• [Instructions for the task]:
Using the data below, return the stretch from the line that contains "(x.engine.isSome = true" through the line that contains "(∀ (o : BitVec", both included, exactly as it stands and nothing beyond it.

Collected data entries:
+===+
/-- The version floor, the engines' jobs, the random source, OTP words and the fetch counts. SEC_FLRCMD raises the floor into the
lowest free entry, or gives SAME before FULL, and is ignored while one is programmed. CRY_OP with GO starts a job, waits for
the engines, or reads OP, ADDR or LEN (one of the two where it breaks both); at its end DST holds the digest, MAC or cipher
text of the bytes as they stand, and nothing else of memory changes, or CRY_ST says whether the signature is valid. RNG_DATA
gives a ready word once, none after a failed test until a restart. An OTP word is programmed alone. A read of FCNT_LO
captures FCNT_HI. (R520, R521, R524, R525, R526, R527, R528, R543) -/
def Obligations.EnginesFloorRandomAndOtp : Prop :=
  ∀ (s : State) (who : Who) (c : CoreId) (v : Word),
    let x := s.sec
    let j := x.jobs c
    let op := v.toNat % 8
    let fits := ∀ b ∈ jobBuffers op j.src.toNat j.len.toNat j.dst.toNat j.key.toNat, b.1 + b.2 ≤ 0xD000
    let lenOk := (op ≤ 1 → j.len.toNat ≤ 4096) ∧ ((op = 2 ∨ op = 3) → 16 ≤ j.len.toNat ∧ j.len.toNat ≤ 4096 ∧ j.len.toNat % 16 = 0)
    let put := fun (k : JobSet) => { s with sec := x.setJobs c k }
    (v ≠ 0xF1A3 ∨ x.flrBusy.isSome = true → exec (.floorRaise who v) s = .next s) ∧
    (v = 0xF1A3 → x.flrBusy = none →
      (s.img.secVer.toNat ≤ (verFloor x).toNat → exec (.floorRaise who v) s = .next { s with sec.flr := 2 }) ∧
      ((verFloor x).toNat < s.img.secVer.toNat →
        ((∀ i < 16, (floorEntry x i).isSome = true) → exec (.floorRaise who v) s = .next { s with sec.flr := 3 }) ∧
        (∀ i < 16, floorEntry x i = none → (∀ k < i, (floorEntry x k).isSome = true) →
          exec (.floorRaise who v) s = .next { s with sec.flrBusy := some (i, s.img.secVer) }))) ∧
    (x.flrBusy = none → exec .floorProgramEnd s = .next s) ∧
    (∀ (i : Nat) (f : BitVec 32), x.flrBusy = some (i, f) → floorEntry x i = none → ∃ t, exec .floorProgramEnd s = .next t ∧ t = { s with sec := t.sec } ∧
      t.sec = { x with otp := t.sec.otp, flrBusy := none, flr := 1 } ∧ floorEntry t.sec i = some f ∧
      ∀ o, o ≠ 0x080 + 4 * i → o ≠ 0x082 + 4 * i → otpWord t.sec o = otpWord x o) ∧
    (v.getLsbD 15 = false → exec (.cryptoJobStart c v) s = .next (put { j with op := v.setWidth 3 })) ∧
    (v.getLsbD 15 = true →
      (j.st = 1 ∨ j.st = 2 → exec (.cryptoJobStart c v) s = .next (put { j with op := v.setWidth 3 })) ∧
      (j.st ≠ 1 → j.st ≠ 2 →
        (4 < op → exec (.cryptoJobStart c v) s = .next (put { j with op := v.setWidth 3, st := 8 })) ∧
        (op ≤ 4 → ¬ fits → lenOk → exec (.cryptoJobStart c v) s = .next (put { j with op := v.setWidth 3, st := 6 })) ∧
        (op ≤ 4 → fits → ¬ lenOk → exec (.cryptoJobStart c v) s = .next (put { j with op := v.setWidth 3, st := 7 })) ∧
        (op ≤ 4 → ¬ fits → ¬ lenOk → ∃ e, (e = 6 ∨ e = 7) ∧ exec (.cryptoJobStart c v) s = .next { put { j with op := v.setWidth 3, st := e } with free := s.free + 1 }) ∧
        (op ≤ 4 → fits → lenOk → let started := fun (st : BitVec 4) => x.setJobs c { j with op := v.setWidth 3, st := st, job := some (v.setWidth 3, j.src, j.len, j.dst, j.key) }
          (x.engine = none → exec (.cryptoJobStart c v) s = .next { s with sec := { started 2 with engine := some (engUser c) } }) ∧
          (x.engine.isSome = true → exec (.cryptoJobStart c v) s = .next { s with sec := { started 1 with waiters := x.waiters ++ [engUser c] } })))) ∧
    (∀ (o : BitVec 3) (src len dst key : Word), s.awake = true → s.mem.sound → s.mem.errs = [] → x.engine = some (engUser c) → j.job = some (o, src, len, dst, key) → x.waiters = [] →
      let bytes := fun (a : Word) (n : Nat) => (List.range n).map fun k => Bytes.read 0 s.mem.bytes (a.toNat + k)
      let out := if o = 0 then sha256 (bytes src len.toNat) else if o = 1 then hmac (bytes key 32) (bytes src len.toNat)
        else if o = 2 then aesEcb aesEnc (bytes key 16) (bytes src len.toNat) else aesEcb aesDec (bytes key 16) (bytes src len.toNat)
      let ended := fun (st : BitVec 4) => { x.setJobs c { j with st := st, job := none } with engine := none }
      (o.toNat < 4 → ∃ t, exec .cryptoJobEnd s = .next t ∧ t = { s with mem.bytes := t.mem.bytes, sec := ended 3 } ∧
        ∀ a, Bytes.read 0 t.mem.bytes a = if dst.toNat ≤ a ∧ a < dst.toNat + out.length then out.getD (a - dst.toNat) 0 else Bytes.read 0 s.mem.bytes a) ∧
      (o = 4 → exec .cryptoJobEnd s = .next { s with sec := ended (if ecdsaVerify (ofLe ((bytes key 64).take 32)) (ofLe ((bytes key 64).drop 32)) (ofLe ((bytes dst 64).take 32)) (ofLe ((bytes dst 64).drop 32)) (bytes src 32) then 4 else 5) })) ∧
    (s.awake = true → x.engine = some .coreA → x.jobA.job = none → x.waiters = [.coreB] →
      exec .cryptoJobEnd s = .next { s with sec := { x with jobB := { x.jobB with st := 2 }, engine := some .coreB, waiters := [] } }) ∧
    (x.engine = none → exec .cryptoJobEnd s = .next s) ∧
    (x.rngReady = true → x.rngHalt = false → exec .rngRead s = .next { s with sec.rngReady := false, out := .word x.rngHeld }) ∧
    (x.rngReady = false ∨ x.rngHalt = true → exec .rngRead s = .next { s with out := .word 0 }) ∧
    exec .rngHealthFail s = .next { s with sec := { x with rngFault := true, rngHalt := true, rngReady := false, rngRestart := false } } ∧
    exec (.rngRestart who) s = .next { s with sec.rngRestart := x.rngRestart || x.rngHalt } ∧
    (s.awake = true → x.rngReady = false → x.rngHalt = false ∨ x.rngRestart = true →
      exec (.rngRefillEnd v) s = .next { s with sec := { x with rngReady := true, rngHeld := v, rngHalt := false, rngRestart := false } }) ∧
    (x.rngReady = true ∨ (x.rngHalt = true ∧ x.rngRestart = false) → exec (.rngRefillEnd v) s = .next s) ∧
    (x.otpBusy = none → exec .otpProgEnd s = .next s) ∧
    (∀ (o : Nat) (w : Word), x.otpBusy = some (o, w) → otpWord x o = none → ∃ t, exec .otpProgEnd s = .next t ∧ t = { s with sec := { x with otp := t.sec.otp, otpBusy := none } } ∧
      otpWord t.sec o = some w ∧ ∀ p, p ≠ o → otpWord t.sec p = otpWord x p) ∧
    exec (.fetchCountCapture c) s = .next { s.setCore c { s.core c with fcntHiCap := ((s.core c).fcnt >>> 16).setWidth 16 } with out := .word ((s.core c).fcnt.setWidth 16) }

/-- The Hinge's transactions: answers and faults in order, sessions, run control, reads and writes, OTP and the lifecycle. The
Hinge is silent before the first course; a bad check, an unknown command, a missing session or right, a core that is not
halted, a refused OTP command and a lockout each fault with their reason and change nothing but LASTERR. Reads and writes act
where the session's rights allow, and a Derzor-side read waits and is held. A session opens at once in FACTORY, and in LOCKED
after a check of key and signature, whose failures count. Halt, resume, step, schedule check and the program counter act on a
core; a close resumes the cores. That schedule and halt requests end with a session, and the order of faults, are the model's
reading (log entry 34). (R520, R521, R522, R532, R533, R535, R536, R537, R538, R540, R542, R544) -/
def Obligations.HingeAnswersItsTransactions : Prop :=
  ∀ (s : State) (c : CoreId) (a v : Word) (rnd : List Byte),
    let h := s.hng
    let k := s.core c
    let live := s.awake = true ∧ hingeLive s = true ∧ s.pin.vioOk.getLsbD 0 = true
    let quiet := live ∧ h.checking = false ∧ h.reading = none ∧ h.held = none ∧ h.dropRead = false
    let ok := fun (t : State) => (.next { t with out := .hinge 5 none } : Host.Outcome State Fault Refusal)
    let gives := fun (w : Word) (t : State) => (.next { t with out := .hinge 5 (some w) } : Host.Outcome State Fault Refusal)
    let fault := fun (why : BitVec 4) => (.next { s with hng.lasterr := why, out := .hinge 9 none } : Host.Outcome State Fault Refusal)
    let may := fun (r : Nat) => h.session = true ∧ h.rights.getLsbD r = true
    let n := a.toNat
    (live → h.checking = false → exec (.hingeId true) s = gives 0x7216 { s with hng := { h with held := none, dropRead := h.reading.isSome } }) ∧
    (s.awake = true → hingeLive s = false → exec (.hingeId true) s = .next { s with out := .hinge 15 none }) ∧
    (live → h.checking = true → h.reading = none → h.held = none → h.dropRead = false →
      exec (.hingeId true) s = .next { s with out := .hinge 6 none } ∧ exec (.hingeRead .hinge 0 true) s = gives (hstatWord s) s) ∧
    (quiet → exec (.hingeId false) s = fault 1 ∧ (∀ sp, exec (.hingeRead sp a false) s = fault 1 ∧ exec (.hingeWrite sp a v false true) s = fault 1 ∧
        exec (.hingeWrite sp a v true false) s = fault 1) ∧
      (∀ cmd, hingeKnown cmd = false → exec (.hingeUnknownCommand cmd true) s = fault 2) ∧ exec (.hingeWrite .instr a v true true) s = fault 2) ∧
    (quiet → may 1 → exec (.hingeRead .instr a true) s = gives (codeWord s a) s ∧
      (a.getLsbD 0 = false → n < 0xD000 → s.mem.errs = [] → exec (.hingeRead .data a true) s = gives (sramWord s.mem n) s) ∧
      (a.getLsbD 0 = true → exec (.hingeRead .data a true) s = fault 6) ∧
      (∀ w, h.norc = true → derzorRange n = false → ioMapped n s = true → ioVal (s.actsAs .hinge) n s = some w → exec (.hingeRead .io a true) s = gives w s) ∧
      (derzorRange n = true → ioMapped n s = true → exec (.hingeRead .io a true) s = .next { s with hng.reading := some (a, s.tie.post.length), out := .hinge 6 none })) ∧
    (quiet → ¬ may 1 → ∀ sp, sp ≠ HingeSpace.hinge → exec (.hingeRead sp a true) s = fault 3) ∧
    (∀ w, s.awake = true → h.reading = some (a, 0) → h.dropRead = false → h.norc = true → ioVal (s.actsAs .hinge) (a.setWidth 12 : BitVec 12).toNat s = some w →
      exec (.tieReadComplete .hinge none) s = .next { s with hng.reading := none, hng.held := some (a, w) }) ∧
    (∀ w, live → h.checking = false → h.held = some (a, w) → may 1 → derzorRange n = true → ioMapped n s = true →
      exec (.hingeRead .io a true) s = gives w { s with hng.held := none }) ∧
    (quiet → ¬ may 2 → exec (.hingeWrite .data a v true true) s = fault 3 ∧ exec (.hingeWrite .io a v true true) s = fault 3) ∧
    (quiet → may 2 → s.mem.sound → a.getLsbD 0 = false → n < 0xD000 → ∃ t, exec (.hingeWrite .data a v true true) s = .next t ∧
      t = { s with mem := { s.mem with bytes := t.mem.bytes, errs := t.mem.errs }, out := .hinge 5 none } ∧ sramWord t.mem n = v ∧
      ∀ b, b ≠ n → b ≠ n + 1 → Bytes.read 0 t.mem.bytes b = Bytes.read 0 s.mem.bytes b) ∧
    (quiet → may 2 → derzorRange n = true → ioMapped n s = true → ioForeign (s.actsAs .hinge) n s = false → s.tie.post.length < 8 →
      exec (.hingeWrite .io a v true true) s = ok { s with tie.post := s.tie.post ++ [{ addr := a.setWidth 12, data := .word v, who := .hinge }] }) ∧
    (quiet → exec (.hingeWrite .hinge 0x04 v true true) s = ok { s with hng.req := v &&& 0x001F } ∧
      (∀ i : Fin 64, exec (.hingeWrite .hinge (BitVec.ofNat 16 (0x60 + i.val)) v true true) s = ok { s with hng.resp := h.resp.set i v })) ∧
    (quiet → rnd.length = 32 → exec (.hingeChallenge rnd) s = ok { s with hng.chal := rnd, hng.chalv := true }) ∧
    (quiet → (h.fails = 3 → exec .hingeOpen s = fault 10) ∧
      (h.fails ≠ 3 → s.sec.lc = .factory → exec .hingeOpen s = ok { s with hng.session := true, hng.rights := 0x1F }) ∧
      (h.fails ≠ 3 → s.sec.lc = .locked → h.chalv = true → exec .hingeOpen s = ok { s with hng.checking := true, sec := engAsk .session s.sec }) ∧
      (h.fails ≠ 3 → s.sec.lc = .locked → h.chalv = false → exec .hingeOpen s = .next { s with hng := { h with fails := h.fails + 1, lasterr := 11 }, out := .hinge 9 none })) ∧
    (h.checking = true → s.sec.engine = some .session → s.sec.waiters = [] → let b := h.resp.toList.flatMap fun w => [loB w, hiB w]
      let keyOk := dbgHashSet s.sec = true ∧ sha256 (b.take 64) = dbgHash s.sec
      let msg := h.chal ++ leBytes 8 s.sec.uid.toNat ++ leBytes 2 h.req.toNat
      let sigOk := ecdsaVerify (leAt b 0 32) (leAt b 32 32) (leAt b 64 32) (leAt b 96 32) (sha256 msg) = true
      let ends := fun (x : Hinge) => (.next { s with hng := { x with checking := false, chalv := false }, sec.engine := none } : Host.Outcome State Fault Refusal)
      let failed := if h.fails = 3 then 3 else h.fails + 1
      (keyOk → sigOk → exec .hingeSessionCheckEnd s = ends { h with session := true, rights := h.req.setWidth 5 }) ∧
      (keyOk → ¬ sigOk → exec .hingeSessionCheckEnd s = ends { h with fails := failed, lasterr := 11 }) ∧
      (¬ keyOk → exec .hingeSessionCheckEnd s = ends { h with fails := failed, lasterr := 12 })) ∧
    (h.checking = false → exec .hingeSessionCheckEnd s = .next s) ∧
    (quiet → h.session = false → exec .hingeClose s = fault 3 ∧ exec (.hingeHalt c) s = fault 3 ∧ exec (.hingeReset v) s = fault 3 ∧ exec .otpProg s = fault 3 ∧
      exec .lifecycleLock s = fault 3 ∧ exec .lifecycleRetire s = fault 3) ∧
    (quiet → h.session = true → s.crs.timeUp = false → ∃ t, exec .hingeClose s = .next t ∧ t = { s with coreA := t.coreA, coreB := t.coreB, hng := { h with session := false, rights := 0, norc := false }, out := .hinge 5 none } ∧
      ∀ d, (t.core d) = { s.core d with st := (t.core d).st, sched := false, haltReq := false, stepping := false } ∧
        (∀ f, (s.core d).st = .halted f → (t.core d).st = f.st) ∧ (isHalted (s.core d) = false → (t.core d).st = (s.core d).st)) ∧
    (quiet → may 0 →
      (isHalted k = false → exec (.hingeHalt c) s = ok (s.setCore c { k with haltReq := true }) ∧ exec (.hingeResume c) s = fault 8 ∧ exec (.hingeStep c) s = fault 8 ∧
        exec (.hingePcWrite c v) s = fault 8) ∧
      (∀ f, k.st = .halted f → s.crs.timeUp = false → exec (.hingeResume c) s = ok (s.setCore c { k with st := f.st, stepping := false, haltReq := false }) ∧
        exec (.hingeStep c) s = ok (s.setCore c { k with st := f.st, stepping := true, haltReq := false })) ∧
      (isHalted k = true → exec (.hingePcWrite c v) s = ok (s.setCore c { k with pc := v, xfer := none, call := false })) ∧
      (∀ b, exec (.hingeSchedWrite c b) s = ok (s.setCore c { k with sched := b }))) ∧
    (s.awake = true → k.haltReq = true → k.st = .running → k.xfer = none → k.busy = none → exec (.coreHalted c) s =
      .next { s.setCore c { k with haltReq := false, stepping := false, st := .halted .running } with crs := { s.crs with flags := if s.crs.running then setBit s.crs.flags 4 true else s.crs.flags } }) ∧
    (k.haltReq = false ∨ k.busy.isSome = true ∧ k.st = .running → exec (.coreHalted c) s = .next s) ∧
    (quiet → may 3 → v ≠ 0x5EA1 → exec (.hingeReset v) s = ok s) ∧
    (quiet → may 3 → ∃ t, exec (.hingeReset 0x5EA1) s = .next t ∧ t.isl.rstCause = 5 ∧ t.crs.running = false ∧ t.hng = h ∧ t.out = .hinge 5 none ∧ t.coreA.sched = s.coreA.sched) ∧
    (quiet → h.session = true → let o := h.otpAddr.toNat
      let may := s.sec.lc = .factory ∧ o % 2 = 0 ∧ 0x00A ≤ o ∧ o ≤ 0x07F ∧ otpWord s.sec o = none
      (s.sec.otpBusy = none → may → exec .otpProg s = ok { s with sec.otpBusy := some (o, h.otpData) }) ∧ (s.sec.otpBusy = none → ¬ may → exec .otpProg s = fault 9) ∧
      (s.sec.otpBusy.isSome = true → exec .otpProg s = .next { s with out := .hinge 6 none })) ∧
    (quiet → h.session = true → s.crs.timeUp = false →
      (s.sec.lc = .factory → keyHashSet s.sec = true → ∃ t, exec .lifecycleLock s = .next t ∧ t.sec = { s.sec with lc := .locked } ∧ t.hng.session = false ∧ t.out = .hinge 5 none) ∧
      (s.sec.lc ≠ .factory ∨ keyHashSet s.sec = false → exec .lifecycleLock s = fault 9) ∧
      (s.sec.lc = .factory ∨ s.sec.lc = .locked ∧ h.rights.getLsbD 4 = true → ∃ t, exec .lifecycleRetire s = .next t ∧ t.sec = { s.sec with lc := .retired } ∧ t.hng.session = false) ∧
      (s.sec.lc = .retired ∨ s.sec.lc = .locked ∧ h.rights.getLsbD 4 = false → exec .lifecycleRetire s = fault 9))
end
+===+
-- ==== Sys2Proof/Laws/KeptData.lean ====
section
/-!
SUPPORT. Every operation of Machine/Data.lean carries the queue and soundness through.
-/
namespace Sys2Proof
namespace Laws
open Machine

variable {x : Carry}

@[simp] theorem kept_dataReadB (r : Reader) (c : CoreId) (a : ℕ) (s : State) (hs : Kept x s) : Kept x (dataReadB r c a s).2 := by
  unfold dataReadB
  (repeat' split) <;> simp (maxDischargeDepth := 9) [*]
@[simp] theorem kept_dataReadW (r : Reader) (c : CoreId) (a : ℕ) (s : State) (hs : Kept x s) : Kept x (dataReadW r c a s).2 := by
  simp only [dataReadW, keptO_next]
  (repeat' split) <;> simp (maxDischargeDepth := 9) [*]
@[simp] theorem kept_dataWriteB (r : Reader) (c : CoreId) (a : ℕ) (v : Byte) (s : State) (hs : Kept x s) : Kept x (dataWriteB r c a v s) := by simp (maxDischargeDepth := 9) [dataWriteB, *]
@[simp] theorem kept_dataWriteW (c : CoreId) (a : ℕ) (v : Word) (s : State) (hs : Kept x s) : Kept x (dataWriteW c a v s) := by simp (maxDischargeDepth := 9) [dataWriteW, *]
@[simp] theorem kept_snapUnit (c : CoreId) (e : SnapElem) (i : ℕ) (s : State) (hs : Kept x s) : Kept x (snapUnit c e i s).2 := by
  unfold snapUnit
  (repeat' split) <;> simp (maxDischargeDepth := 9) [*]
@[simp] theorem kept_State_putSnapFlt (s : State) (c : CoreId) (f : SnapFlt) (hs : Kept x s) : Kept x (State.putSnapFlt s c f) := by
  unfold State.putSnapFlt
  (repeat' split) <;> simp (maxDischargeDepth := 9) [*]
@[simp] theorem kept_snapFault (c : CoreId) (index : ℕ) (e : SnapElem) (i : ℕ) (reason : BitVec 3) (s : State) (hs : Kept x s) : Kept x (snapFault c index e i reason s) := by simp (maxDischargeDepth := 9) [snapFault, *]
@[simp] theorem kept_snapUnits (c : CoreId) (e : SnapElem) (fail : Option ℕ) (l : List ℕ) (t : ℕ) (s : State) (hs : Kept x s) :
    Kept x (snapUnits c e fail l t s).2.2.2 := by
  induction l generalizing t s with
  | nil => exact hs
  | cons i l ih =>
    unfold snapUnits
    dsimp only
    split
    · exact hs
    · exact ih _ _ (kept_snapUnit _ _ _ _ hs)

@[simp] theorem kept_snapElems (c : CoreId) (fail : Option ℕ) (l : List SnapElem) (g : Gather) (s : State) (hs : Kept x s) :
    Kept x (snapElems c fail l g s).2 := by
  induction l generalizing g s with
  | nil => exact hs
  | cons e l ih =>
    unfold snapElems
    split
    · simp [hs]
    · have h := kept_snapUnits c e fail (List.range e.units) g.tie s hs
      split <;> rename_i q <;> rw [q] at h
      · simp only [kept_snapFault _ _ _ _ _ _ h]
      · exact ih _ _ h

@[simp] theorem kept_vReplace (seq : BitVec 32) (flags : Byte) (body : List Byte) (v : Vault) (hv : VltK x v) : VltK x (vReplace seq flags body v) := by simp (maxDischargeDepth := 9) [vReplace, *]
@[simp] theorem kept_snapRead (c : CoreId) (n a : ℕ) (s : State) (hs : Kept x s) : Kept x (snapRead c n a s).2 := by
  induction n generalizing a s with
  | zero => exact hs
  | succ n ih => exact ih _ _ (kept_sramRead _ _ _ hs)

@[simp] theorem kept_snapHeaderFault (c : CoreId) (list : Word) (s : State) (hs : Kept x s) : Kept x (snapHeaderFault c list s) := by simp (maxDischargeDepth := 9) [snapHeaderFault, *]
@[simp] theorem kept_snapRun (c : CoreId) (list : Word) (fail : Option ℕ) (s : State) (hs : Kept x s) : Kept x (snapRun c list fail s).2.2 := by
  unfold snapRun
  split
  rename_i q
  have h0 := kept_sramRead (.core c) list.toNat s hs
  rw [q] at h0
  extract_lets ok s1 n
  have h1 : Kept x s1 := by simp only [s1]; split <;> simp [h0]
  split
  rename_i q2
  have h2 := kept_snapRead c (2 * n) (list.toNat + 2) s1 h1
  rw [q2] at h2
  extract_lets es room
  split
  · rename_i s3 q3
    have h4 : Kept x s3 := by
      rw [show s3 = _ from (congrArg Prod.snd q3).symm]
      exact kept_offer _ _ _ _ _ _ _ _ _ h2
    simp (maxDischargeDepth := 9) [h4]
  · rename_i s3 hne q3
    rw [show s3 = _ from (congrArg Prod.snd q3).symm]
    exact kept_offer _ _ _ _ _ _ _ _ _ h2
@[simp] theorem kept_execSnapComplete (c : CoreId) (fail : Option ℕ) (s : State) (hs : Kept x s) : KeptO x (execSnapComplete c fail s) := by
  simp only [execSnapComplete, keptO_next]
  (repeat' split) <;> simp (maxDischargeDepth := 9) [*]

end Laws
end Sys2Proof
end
+===+
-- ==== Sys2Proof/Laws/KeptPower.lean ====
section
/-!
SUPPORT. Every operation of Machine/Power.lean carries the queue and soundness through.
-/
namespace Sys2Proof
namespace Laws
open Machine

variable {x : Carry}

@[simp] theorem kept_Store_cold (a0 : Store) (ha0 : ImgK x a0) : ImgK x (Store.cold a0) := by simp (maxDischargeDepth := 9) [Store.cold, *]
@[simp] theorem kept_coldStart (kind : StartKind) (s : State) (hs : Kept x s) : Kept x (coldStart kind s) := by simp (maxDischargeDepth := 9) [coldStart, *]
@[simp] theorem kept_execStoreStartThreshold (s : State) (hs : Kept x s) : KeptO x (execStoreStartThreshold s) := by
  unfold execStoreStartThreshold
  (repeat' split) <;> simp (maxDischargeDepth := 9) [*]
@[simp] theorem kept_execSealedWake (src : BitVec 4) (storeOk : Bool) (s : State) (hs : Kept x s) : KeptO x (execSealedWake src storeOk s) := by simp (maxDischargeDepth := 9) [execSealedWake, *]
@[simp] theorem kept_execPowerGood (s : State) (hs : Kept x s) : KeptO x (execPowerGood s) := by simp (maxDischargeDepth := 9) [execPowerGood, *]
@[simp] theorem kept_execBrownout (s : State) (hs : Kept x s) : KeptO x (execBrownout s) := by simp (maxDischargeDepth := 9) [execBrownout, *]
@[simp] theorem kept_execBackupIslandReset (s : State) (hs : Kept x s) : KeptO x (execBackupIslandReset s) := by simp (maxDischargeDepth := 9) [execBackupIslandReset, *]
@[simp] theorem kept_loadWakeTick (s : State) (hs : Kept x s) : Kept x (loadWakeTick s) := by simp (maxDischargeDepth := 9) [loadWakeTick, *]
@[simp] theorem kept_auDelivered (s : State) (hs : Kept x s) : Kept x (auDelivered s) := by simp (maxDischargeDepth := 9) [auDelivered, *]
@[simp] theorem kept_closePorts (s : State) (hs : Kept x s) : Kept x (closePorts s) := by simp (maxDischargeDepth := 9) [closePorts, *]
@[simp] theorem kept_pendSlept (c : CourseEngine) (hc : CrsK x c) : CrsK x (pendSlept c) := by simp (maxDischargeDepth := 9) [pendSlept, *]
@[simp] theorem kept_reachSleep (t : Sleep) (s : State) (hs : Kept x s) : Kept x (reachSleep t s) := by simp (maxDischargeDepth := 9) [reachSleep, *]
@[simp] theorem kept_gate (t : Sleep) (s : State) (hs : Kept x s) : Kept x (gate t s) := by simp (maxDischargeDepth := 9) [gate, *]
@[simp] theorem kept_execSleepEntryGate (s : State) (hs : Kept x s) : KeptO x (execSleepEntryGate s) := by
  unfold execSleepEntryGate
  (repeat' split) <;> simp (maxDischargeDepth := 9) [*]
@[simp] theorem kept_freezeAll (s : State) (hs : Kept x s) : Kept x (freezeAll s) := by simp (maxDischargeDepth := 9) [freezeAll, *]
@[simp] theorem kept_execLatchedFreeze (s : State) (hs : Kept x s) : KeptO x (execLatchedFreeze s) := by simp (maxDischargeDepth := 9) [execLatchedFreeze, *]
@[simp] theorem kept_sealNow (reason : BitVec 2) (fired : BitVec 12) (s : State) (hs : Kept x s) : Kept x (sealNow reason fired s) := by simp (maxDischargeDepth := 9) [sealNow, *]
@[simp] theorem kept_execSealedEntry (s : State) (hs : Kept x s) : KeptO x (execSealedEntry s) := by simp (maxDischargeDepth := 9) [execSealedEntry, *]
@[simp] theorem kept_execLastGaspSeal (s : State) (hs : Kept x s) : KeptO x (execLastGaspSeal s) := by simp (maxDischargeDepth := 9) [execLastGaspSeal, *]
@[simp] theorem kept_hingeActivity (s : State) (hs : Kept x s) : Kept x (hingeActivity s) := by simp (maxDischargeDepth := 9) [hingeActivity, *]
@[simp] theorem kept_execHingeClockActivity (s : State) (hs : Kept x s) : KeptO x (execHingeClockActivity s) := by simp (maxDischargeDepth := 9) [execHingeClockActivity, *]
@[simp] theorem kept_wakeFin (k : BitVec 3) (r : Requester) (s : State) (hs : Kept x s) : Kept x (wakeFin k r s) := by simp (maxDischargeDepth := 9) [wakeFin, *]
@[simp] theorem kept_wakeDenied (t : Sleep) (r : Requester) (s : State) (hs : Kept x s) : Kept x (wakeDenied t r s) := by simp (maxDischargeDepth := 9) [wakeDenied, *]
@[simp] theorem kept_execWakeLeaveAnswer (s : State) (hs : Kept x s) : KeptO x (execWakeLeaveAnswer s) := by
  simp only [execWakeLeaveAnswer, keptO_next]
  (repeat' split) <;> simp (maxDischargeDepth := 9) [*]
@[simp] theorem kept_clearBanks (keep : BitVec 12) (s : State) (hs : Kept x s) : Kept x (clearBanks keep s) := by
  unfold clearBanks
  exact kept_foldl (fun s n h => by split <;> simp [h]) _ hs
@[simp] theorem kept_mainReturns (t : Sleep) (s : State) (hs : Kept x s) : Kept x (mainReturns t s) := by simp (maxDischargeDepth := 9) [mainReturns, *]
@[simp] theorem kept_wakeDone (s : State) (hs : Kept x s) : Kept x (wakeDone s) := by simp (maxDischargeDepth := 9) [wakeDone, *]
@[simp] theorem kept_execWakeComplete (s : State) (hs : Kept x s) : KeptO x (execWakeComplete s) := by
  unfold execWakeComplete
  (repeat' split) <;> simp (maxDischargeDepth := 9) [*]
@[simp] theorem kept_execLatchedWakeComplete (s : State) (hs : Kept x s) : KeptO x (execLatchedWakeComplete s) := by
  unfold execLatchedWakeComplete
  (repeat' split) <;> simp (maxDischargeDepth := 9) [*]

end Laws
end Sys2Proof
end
+===+
• [Exercise output]:
          (x.engine.isSome = true → exec (.cryptoJobStart c v) s = .next { s with sec := { started 1 with waiters := x.waiters ++ [engUser c] } })))) ∧
    (∀ (o : BitVec 3) (src len dst key : Word), s.awake = true → s.mem.sound → s.mem.errs = [] → x.engine = some (engUser c) → j.job = some (o, src, len, dst, key) → x.waiters = [] →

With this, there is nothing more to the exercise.